The Man with the Rubber Head (1901) de Georges MélièsThe Cinémathèque française
Os filmes com truques de câmara permitiram a Méliès criar cenas no ecrã que não eram possíveis de recriar em palco: corpos esquartejados, achatados e explodidos; cortar a cabeça e os membros de alguém enquanto está vivo; duplicação, cortes de substituição, transformações, pessoas e objetos a levitar…
A Viagem à Lua
O ano de 1902 foi um dos anos mais prósperos de Méliès, altura em que criou o seu filme de referência, "A Viagem à Lua". Méliès recorreu a várias fontes de inspiração, incluindo as obras de Júlio Verne e H.G. Wells, parques e feiras de diversão, bem como operetas.
Trip to the Moon de Georges MélièsThe Cinémathèque française
As filmagens decorreram durante vários meses e foi necessário um financiamento muito avultado. A fita do filme media cerca de 260 metros (o que equivale a cerca de 13 minutos de duração) e incluía 30 cenas.

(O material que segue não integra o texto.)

-- ==== Sys2Proof/Certificates/Slice0/Obligations.lean ====
section
/-! DEFINITION. What is claimed of the machine: one proposition per obligation, in the order of OBLIGATIONS.json. A statement quantifies over every
state, reachable or not; what a clause needs of the state stands in its hypotheses, and Sys2Proof/Tests/Slice0.lean shows for each clause a state that
meets them. -/

open Sys2Proof Sys2Proof.Machine

/-- The command at the front of the queue is what a step runs, with the queue's rest; on an empty queue 1 us passes (the model's choice, log entry 2).
Every command completes from every state: `exec` answers a next state, never a fault or a refusal, since a command that does not apply has no effect
or is answered with its reason. -/
def Obligations.StepRunsTheFrontCommandAndCompletes : Prop :=
  (∀ (c : Instr) (rest : List Instr) (s : State), step { s with pending := c :: rest } = exec c { s with pending := rest })
  ∧ (∀ s : State, s.pending = [] → step s = .next (idle s))
  ∧ (∀ (c : Instr) (s : State), ∃ t, exec c s = .next t)

/-- No command touches the commands that wait behind it. -/
def Obligations.CommandsLeaveTheQueue : Prop :=
  ∀ (c : Instr) (s t : State), exec c s = .next t → t.pending = s.pending

/-- R265, R266, Table 10-1: what a step blows it never undoes: lifecycle, epoch and RETIRE fuses stay blown, and ROOT and ENG stay as the part was made. -/
def Obligations.FusesAreNeverUndone : Prop :=
  ∀ s t : State, step s = .next t → s.fuses.kept t.fuses = true

/-- Every step keeps the canonical form of the sparse memories: the registers, the NOR, the tag memory and the SRAM of the islands. -/
def Obligations.StepsKeepTheMemoriesCanonical : Prop :=
  ∀ s t : State, s.canonical = true → step s = .next t → t.canonical = true

/-- R7, R13: after reset every register reads the reset value of its row; the part is PROVISIONED with the factory firmware in slot A, its vault holds no
key of a vehicle and its slots are empty; its memories are canonical. -/
def Obligations.ResetIsAShippedPart : Prop :=
  (∀ (off : Nat) (r : RegRow), regRow? off = some r → State.reset.reg off = r.reset % 2 ^ 32)
  ∧ State.reset.lifecycle = 1 ∧ State.reset.pending = [] ∧ State.reset.canonical = true
  ∧ State.reset.update.slots = [⟨.running, Config.factorySv, [], Config.factoryFirmware⟩, ⟨.empty, 0, [], []⟩]
  ∧ State.reset.vault.slots = List.replicate 64 Slot.empty ∧ State.reset.ring = [] ∧ State.reset.fuses.eng = false
  ∧ State.reset.fuses.epoch.length = 15 ∧ State.reset.vault.certStored = true

/-- R16 to R24: a source on a quiet network sends one packet to its neighbour on the ring that R16 picks, and one router forwards it. A request that R24
refuses is answered with its reason and has no other effect; a write and a read of SRAM have theirs and are acknowledged; a packet that arrives with
an error is sent again once, on the other ring; one for an island in NAP or DOZE waits at its port while the island restores. A failed island refuses
every request. Nothing but the network's working state changes, the SRAM apart. -/
def Obligations.PacketJudgedAtDestination : Prop :=
  (∀ (s : State) (x : Send) (ring : Fin 2) (c : Nat), s.oneHop x ring → s.portOpen x → pktGood (s.portPacket x) = true →
      (x.op = 0 ∨ x.op = 1) → s.packetRefusal (s.portPacket x) = c → c ≠ 0 →
      completes (.packetReceive [x] [] [⟨ring, x.src, []⟩]) s (fun t => t.net.lastError = c
        ∧ t.net.waiting.map (fun w => w.packet) = [mkPacket x.src.val (s.destOf (s.portPacket x)) (pktField (s.portPacket x) 55 52)
            (decide (pktField (s.portPacket x) 51 51 = 1)) x.tc.val 0xF x.tag.toNat x.offset.toNat [BitVec.ofNat 64 c] .plain]
        ∧ t = { s with net := { s.net with waiting := t.net.waiting, runs := t.net.runs, openTx := t.net.openTx, lastError := c } }))
  ∧ (∀ (s : State) (x : Send) (ring : Fin 2), s.oneHop x ring → s.portOpen x → pktGood (s.portPacket x) = true →
      s.packetRefusal (s.portPacket x) = 0 → x.op = 1 → s.destOf (s.portPacket x) ≠ 14 →
      s.inSram (s.destOf (s.portPacket x)) (x.offset.toNat / 8) (s.portPacket x).data.length = true →
      completes (.packetReceive [x] [] [⟨ring, x.src, []⟩]) s (fun t =>
        t.net.sram = sparsePutAll sramDefault s.net.sram (sramKey (s.destOf (s.portPacket x)) (x.offset.toNat / 8)) (s.portPacket x).data
        ∧ t.net.waiting.map (fun w => w.packet) = [mkPacket x.src.val (s.destOf (s.portPacket x)) (pktField (s.portPacket x) 55 52)
            (decide (pktField (s.portPacket x) 51 51 = 1)) x.tc.val 3 x.tag.toNat x.offset.toNat [0] .plain]
        ∧ t = { s with net := { s.net with waiting := t.net.waiting, runs := t.net.runs, openTx := t.net.openTx, accepted := t.net.accepted
                                           sram := t.net.sram, lastError := 0 } }))
  ∧ (∀ (s : State) (x : Send) (ring : Fin 2), s.oneHop x ring → s.portOpen x → pktGood (s.portPacket x) = true →
      s.packetRefusal (s.portPacket x) = 0 → x.op = 0 →
      s.inSram (s.destOf (s.portPacket x)) (x.offset.toNat / 8) (s.portPacket x).data.length = true →
      completes (.packetReceive [x] [] [⟨ring, x.src, []⟩]) s (fun t =>
        t.net.waiting.map (fun w => w.packet) = [mkPacket x.src.val (s.destOf (s.portPacket x)) (pktField (s.portPacket x) 55 52)
            (decide (pktField (s.portPacket x) 51 51 = 1)) x.tc.val 2 x.tag.toNat x.offset.toNat
            (s.sramRead (s.destOf (s.portPacket x)) (x.offset.toNat / 8) (s.portPacket x).data.length) .plain]
        ∧ t = { s with net := { s.net with waiting := t.net.waiting, runs := t.net.runs, openTx := t.net.openTx, accepted := t.net.accepted
                                           lastError := 0 } }))
  ∧ (∀ (s : State) (x : Send) (ring : Fin 2) (noise : List (BitVec 64)), s.oneHop x ring →
      pktGood (noisyPacket (s.portPacket x) noise) = false → s.ringFailed (1 - ring.val) (s.destOf (s.portPacket x)) = false →
      completes (.packetReceive [x] [] [⟨ring, x.src, noise⟩]) s (fun t =>
        t.net.waiting = [⟨s.portPacket x, s.portPacket x, x.src.val, s.destOf (s.portPacket x), 1 - ring.val, x.src.val, ring.val, true⟩]
        ∧ t = { s with net := { s.net with waiting := t.net.waiting, runs := t.net.runs, openTx := t.net.openTx } }))
  ∧ (∀ (s : State) (x : Send) (ring : Fin 2), s.oneHop x ring → pktGood (s.portPacket x) = true → s.destOf (s.portPacket x) ≠ 0 →
      s.island (s.destOf (s.portPacket x)) < 2 →
      completes (.packetReceive [x] [] [⟨ring, x.src, []⟩]) s (fun t =>
        t.net.ports = s.net.ports ++ [(s.destOf (s.portPacket x), s.portPacket x)] ∧ t.net.accepted = s.net.accepted
        ∧ (s.pwr.restoring = [] → s.pwr.dropping = [] → 3 ≤ s.destOf (s.portPacket x) →
            t.pwr.restoring = [(s.destOf (s.portPacket x), s.mt)])))
  ∧ (∀ (s : State) (p : Packet), s.islandFailed (s.destOf p) = true → s.packetRefusal p = 0x0123)

/-- R27: a commit point puts its handover record into staging, and a current standby pair has applied the one before it; the standby pair applies the
oldest record once it is current, and only then. The release's command number goes with the record (R28). R29, Table 14-9: a disagreeing puppeteer
controller is reset and reloaded, or held out with its redundancy group 8 reduced; PWR_EVT and PWR_REASON say so, and the journal takes an entry. -/
def Obligations.CommitPointsAndPuppeteers : Prop :=
  (∀ s : State, exec .commitPoint s = .next { s with net := { s.net with
      commitNo := s.net.commitNo + 1, records := [s.net.commitNo + 1], lastCommit := s.mt, cmdAt := s.rel.cmdNo
      appliedNo := if s.flag F.PWR_PAIR_STANDBY_READY then s.net.commitNo else s.net.appliedNo
      cmdApplied := if s.flag F.PWR_PAIR_STANDBY_READY then s.net.cmdAt else s.net.cmdApplied } })
  ∧ (∀ (s : State) (n : Nat) (rest : List Nat), s.get F.PWR_PAIR_STANDBY_READY = 1 → s.net.records = n :: rest →
      exec .handoverRecord s = .next { s with net := { s.net with records := rest, appliedNo := n, cmdApplied := s.net.cmdAt } })
  ∧ (∀ s : State, s.get F.PWR_PAIR_STANDBY_READY = 0 → exec .handoverRecord s = .next s)
  ∧ (∀ (s : State) (c : Fin 3),
    exec (.puppeteerOutvote c true) s = .next
      (((({ s with net := { s.net with reloads := s.net.reloads + 1 } }).event F.PWR_EVT_PUPPET).reason .pwr 0x030F).journal
        0x0301 0x030F .pwr 0 (toLE 1 c.val))
    ∧ (s.net.heldOut.contains c.val = false →
      exec (.puppeteerOutvote c false) s = .next
        ((((({ s with net := { s.net with heldOut := s.net.heldOut ++ [c.val] } }).event F.PWR_EVT_PUPPET).reason .pwr 0x030F).redLoss 8).journal
          0x0301 0x030F .pwr 0 (toLE 1 c.val))))

/-- R33, R34, R215: a free tile gives the waiting job that no other goes before to the lowest-numbered free tile whose island runs; a background slice
that ends frees its tile, a finished calibration moves the drift offsets (R200), and unfinished work waits again ahead of the rest. Nothing but tiles,
jobs, background work and the SRAM of a tile that changes its world changes. R32, R33, R199, R206: a session whose air time is over joins the jobs for
a tile; without a tile the active pair places it at once; a job that ends frees its tile. A failed tile gives its job back and counts as lost
redundancy. -/
def Obligations.JobsRunOnTiles : Prop :=
  (∀ (l : List TileJob) (j : TileJob), nextJob l = some j → j ∈ l ∧ ∀ x ∈ l, jobBefore x j = false)
  ∧ (∀ (s : State) (tile : Fin 4) (k : Nat) (j : TileJob), s.net.tiles.length = 4 → (s.tile tile.val).failed = false →
      (s.tile tile.val).job = none → (s.tile tile.val).slice = none → s.freeTile = some k → nextJob s.net.jobs = some j →
      completes (.tileFree tile) s (fun t => (t.tile k).job = some j ∧ (t.tile k).world = some j.world ∧ s.island (3 + k) = 2
        ∧ t = { s with net := { s.net with tiles := t.net.tiles, jobs := t.net.jobs, background := t.net.background, sram := t.net.sram } }))
  ∧ (∀ (s : State) (tile : Fin 4) (b : BackKind), s.net.tiles.length = 4 → (s.tile tile.val).slice = some b → s.net.jobs = [] →
      1 ≤ s.get F.PWR_STAT_GOV_STEP →
      exec (.backgroundSliceEnd tile true) s = .next
        ((match b with
          | .calibration r => (s.setTile tile.val { s.tile tile.val with slice := none }).offsetSample r
          | .analysis _ => s.setTile tile.val { s.tile tile.val with slice := none }).settle (3 + tile.val))
      ∧ exec (.backgroundSliceEnd tile false) s = .next (({ s with net := { s.net with
          tiles := s.net.tiles.set tile.val { s.tile tile.val with slice := none }, background := b :: s.net.background } }).settle (3 + tile.val)))
  ∧ (∀ (s : State) (tile : Fin 4) (c : Nat) (k : Nat) (j : TileJob), s.net.tiles.length = 4 →
      (s.tile tile.val).slice = some (.analysis c) → (s.setTile tile.val { s.tile tile.val with slice := none }).freeTile = some k →
      nextJob s.net.jobs = some j → s.votes (3 + tile.val) ≠ 0 → s.runVotes (3 + tile.val) ≠ 0 →
      completes (.backgroundSliceEnd tile true) s (fun t => (t.tile k).job = some j
        ∧ t = { s with net := { s.net with tiles := t.net.tiles, jobs := t.net.jobs, background := t.net.background, sram := t.net.sram } }))
  ∧ (∀ (s : State) (n : Word) (x : Sess), s.lf.hold = none → s.sess? n.toNat = some x → x.stage = .air → s.noTile = false → s.freeTile = none →
      exec (.rangingJobEnter n) s = .next (let u := s.updSess n.toNat (fun y => { y with stage := .job })
        State.wakeTiles { u with net := { s.net with jobs := s.net.jobs ++ [⟨n.toNat, x.prio, s.net.arrival, .keeper⟩], arrival := s.net.arrival + 1 } }))
  ∧ (∀ (s : State) (n : Word) (x : Sess), s.lf.hold = none → s.sess? n.toNat = some x → x.stage = .air → s.noTile = true →
      exec (.rangingJobEnter n) s = .next (s.endMode4 x))
  ∧ (∀ (s : State) (n : Word), s.lf.hold = none → s.sess? n.toNat = none → exec (.rangingJobEnter n) s = .next s)
  ∧ (∀ (s : State) (n : Word) (d : Dsp) (x : Sess) (k : Nat), s.tileOf n.toNat = some k → s.sess? n.toNat = some x → x.srep = none → x.reason = 0 →
      x.ranges = true →
      exec (.rangingJobDone n d) s = .next (let s1 := s.setTile k { s.tile k with job := none }
        (placeBackground (placeJobs 4 (s1.endSession x
          (({ s1 with sys := { s1.sys with settingsUse := some x.settings } }).computeLf x 0x0703)))).settle (3 + k)))
  ∧ (∀ (s : State) (n : Word) (d : Dsp), s.tileOf n.toNat = none → exec (.rangingJobDone n d) s = .next s)
  ∧ (∀ (s : State) (k : Fin 4) (j : Nat), s.net.tiles.length = 4 → (s.tile k.val).failed = false → j < 4 → j ≠ k.val →
      (s.tile j).failed = false → s.islandFailed (3 + j) = false →
      completes (.tileFault k) s (fun t => (t.tile k.val).failed = true ∧ t.get F.RNG_EVT_TILE_FAIL = 1
        ∧ Nat.testBit (t.reg R.PWR_RED_STAT) 1 = true ∧ t = { s with regs := t.regs, net := t.net }))
  ∧ (∀ (s : State) (k : Fin 4), (s.tile k.val).failed = true → exec (.tileFault k) s = .next s)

O filme continha as melhores e mais ambiciosas técnicas nunca antes vistas na história do cinema. O filme de Méliès tomou o mundo de assalto e, como consequência, foi bastante pirateado, especialmente nos EUA, o que forçou o cineasta a abrir uma sucursal para proteger a sua propriedade intelectual.
O declínio
O ano de 1908 representaria o ponto alto da carreira de Méliès, com a criação de mais de 50 filmes num único ano. No entanto, também marcou o início do fim do ilustre cineasta. Em 1912, criou os seus últimos 3 filmes, encomendados pela conceituada empresa de cinema Pathé. Os três filmes foram autênticos fracassos. O público já não tinha qualquer interesse em ver contos de fadas; o realismo poético de Louis Feuillade prevalecia no grande ecrã; nos EUA, David W. Griffith estava a definir uma nova era de cinema a nível mundial e a Grande Guerra aproximava-se… Méliès nunca quis transformar a sua pequena empresa independente numa sociedade, enquanto que as empresas cinematográficas francesas Pathé, Gaumont e Éclair se tornavam em grandes instituições.
A queda
Em 1923, Méliès foi forçado a vender o seu estúdio de Montreuil ao não conseguir pagar as suas dívidas à empresa Pathé. Para se sustentar, o cineasta acabou por vender doces e brinquedos na estação de comboios de Montparnasse, em Paris. Acabou por ser redescoberto por um jornalista nessa estação e, em 1929, foi organizada uma gala em sua honra. Três anos mais tarde, Méliès e a sua esposa Jehanne d’Alcy, com quem casou em 1925, foram acolhidos num lar em Orly, propriedade da indústria cinematográfica. Méliès faleceu a 21 de janeiro de 1938, em Paris.
Um legado
As técnicas utilizadas por Méliès prefiguram os efeitos especiais modernos que são atualmente criados digitalmente. Os mestres de Hollywood nunca se esqueceram de Méliès e consideram o mágico de Montreuil aquele que abriu a caixa de Pandora. O filme Hugo (2011), realizado por Martin Scorsese, é o tributo mais recente a Méliès, assim como o mais espetacular.